In other words, a kNN classifier classifies data points according to the most common class label used by the k nearest neighbors.

## 3.3.2 Finding the Distance between Two Points
If given two points with coordinates $\texttt{(x_1, y_1)}$ and $\texttt{(x_2, y_2)}$, we can find the distance between them using the Pythagorean Theorem.

## 3.3.3 Majority (more specifically, Plurality) Vote
Plurality Vote is a type of problem: given a sequence of votes, we need to find the element with the most votes.

To find the mode of a NumPy array, we can use $\texttt{scipy.stats.mode(array)}$.

## 3.3.4 Finding the Nearest Neighbors
$\texttt{numpy.argsort(array)}$returns the indices in order of increasing values in $\texttt{array}$.

## 3.3.5 Generating Synthetic Data

Synthetic data is data that is generated with the help of a computer model.

It is helpful to generate synthetic data in order to test the performance of a classifier.

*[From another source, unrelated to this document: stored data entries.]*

/-! ### storeBytes -/

@[simp] theorem State.storeBytes_turns (s : State) (l : Nat) (b : List Byte) : (s.storeBytes l b).turns = s.turns := rfl
@[simp] theorem State.storeBytes_choice (s : State) (l : Nat) (b : List Byte) : (s.storeBytes l b).choice = s.choice := rfl
@[simp] theorem State.storeBytes_curSeq (s : State) (l : Nat) (b : List Byte) : (s.storeBytes l b).curSeq = s.curSeq := rfl
@[simp] theorem State.storeBytes_curTile (s : State) (l : Nat) (b : List Byte) : (s.storeBytes l b).curTile = s.curTile := rfl
@[simp] theorem State.storeBytes_curSlot (s : State) (l : Nat) (b : List Byte) : (s.storeBytes l b).curSlot = s.curSlot := rfl
@[simp] theorem State.storeBytes_sent (s : State) (l : Nat) (b : List Byte) : (s.storeBytes l b).sent = s.sent := rfl
@[simp] theorem State.storeBytes_powered (s : State) (l : Nat) (b : List Byte) : (s.storeBytes l b).powered = s.powered := rfl
@[simp] theorem State.storeBytes_now (s : State) (l : Nat) (b : List Byte) : (s.storeBytes l b).now = s.now := rfl
@[simp] theorem State.storeBytes_part (s : State) (l : Nat) (b : List Byte) : (s.storeBytes l b).part = s.part := rfl
@[simp] theorem State.storeBytes_ctl (s : State) (l : Nat) (b : List Byte) : (s.storeBytes l b).ctl = s.ctl := rfl
@[simp] theorem State.storeBytes_frameState (s : State) (l : Nat) (b : List Byte) : (s.storeBytes l b).frameState = s.frameState := rfl
@[simp] theorem State.storeBytes_full (s : State) (l : Nat) (b : List Byte) : (s.storeBytes l b).full = s.full := rfl
@[simp] theorem State.storeBytes_ctxBase (s : State) (l : Nat) (b : List Byte) : (s.storeBytes l b).ctxBase = s.ctxBase := rfl
@[simp] theorem State.storeBytes_edgeTlb (s : State) (l : Nat) (b : List Byte) : (s.storeBytes l b).edgeTlb = s.edgeTlb := rfl
@[simp] theorem State.storeBytes_islands (s : State) (l : Nat) (b : List Byte) : (s.storeBytes l b).islands = s.islands := rfl
@[simp] theorem State.storeBytes_pctxs (s : State) (l : Nat) (b : List Byte) : (s.storeBytes l b).pctxs = s.pctxs := rfl
@[simp] theorem State.storeBytes_agnLast (s : State) (l : Nat) (b : List Byte) : (s.storeBytes l b).agnLast = s.agnLast := rfl
@[simp] theorem State.storeBytes_seqs (s : State) (l : Nat) (b : List Byte) : (s.storeBytes l b).seqs = s.seqs := rfl
@[simp] theorem State.storeBytes_tiles (s : State) (l : Nat) (b : List Byte) : (s.storeBytes l b).tiles = s.tiles := rfl
@[simp] theorem State.storeBytes_arcs (s : State) (l : Nat) (b : List Byte) : (s.storeBytes l b).arcs = s.arcs := rfl
@[simp] theorem State.storeBytes_links (s : State) (l : Nat) (b : List Byte) : (s.storeBytes l b).links = s.links := rfl
@[simp] theorem State.storeBytes_launches (s : State) (l : Nat) (b : List Byte) : (s.storeBytes l b).launches = s.launches := rfl
@[simp] theorem State.storeBytes_items (s : State) (l : Nat) (b : List Byte) : (s.storeBytes l b).items = s.items := rfl
@[simp] theorem State.storeBytes_queues (s : State) (l : Nat) (b : List Byte) : (s.storeBytes l b).queues = s.queues := rfl
@[simp] theorem State.storeBytes_spans (s : State) (l : Nat) (b : List Byte) : (s.storeBytes l b).spans = s.spans := rfl
@[simp] theorem State.storeBytes_events (s : State) (l : Nat) (b : List Byte) : (s.storeBytes l b).events = s.events := rfl
@[simp] theorem State.storeBytes_cores (s : State) (l : Nat) (b : List Byte) : (s.storeBytes l b).cores = s.cores := rfl
@[simp] theorem State.storeBytes_kicks (s : State) (l : Nat) (b : List Byte) : (s.storeBytes l b).kicks = s.kicks := rfl
@[simp] theorem State.storeBytes_kick (s : State) (l : Nat) (b : List Byte) : (s.storeBytes l b).kick = s.kick := rfl
@[simp] theorem State.storeBytes_sems (s : State) (l : Nat) (b : List Byte) : (s.storeBytes l b).sems = s.sems := rfl
@[simp] theorem State.storeBytes_sown (s : State) (l : Nat) (b : List Byte) : (s.storeBytes l b).sown = s.sown := rfl
@[simp] theorem State.storeBytes_copies (s : State) (l : Nat) (b : List Byte) : (s.storeBytes l b).copies = s.copies := rfl
@[simp] theorem State.storeBytes_storage (s : State) (l : Nat) (b : List Byte) : (s.storeBytes l b).storage = s.storage := rfl
@[simp] theorem State.storeBytes_resetting (s : State) (l : Nat) (b : List Byte) : (s.storeBytes l b).resetting = s.resetting := rfl
@[simp] theorem State.storeBytes_namespaces (s : State) (l : Nat) (b : List Byte) : (s.storeBytes l b).namespaces = s.namespaces := rfl
@[simp] theorem State.storeBytes_records (s : State) (l : Nat) (b : List Byte) : (s.storeBytes l b).records = s.records := rfl
@[simp] theorem State.storeBytes_rings (s : State) (l : Nat) (b : List Byte) : (s.storeBytes l b).rings = s.rings := rfl
@[simp] theorem State.storeBytes_net (s : State) (l : Nat) (b : List Byte) : (s.storeBytes l b).net = s.net := rfl
@[simp] theorem State.storeBytes_power (s : State) (l : Nat) (b : List Byte) : (s.storeBytes l b).power = s.power := rfl
@[simp] theorem State.storeBytes_sec (s : State) (l : Nat) (b : List Byte) : (s.storeBytes l b).sec = s.sec := rfl
@[simp] theorem State.storeBytes_at_seq (s : State) (l : Nat) (b : List Byte) (m : Nat) : (s.storeBytes l b).seq m = s.seq m := rfl
@[simp] theorem State.storeBytes_at_tile (s : State) (l : Nat) (b : List Byte) (m : Nat) : (s.storeBytes l b).tile m = s.tile m := rfl
@[simp] theorem State.storeBytes_at_pctx (s : State) (l : Nat) (b : List Byte) (m : Nat) : (s.storeBytes l b).pctx m = s.pctx m := rfl
@[simp] theorem State.storeBytes_at_arc (s : State) (l : Nat) (b : List Byte) (m : Nat) : (s.storeBytes l b).arc m = s.arc m := rfl
@[simp] theorem State.storeBytes_at_island (s : State) (l : Nat) (b : List Byte) (m : Nat) : (s.storeBytes l b).island m = s.island m := rfl
@[simp] theorem State.storeBytes_at_launch (s : State) (l : Nat) (b : List Byte) (m : Nat) : (s.storeBytes l b).launch m = s.launch m := rfl
@[simp] theorem State.storeBytes_at_item (s : State) (l : Nat) (b : List Byte) (m : Nat) : (s.storeBytes l b).item m = s.item m := rfl
@[simp] theorem State.storeBytes_at_queue (s : State) (l : Nat) (b : List Byte) (m : Nat) : (s.storeBytes l b).queue m = s.queue m := rfl
@[simp] theorem State.storeBytes_at_ring (s : State) (l : Nat) (b : List Byte) (m : Nat) : (s.storeBytes l b).ring m = s.ring m := rfl
@[simp] theorem State.storeBytes_at_sem (s : State) (l : Nat) (b : List Byte) (m : Nat) : (s.storeBytes l b).sem m = s.sem m := rfl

## 3.3.6 Making a Prediction Grid

Instead of trying to make a prediction on a single random point, we can try to make a prediction on a grid of points.

The $\texttt{numpy.meshgrid}$ function will create two matrices of x and y values corresponding to a grid of points formed by two column vectors corresponding to the x and y coordinates of the grid (these column vectors are the input).

The function $\texttt{enumrate}$ on a list will return an enumerate object containing both the index and value of each element in the list.

## 3.3.7 Plotting the Prediction Grid
Bias-variance tradeoff: the tendency of a classifier to overfit or underfit a data set.
- This means that too high or too low values of the classifier will result in a classifier that is not able to generalize to new data; intermediate values are best

## 3.3.8 Applying the kNN Method

All of our work above can be done using the $\texttt{KNearsNeighborsClassifier}$ class in the $\texttt{sklearn}$ module, a Python module that contains a number of machine learning algorithms and datasets, including the $\texttt{iris}$ dataset.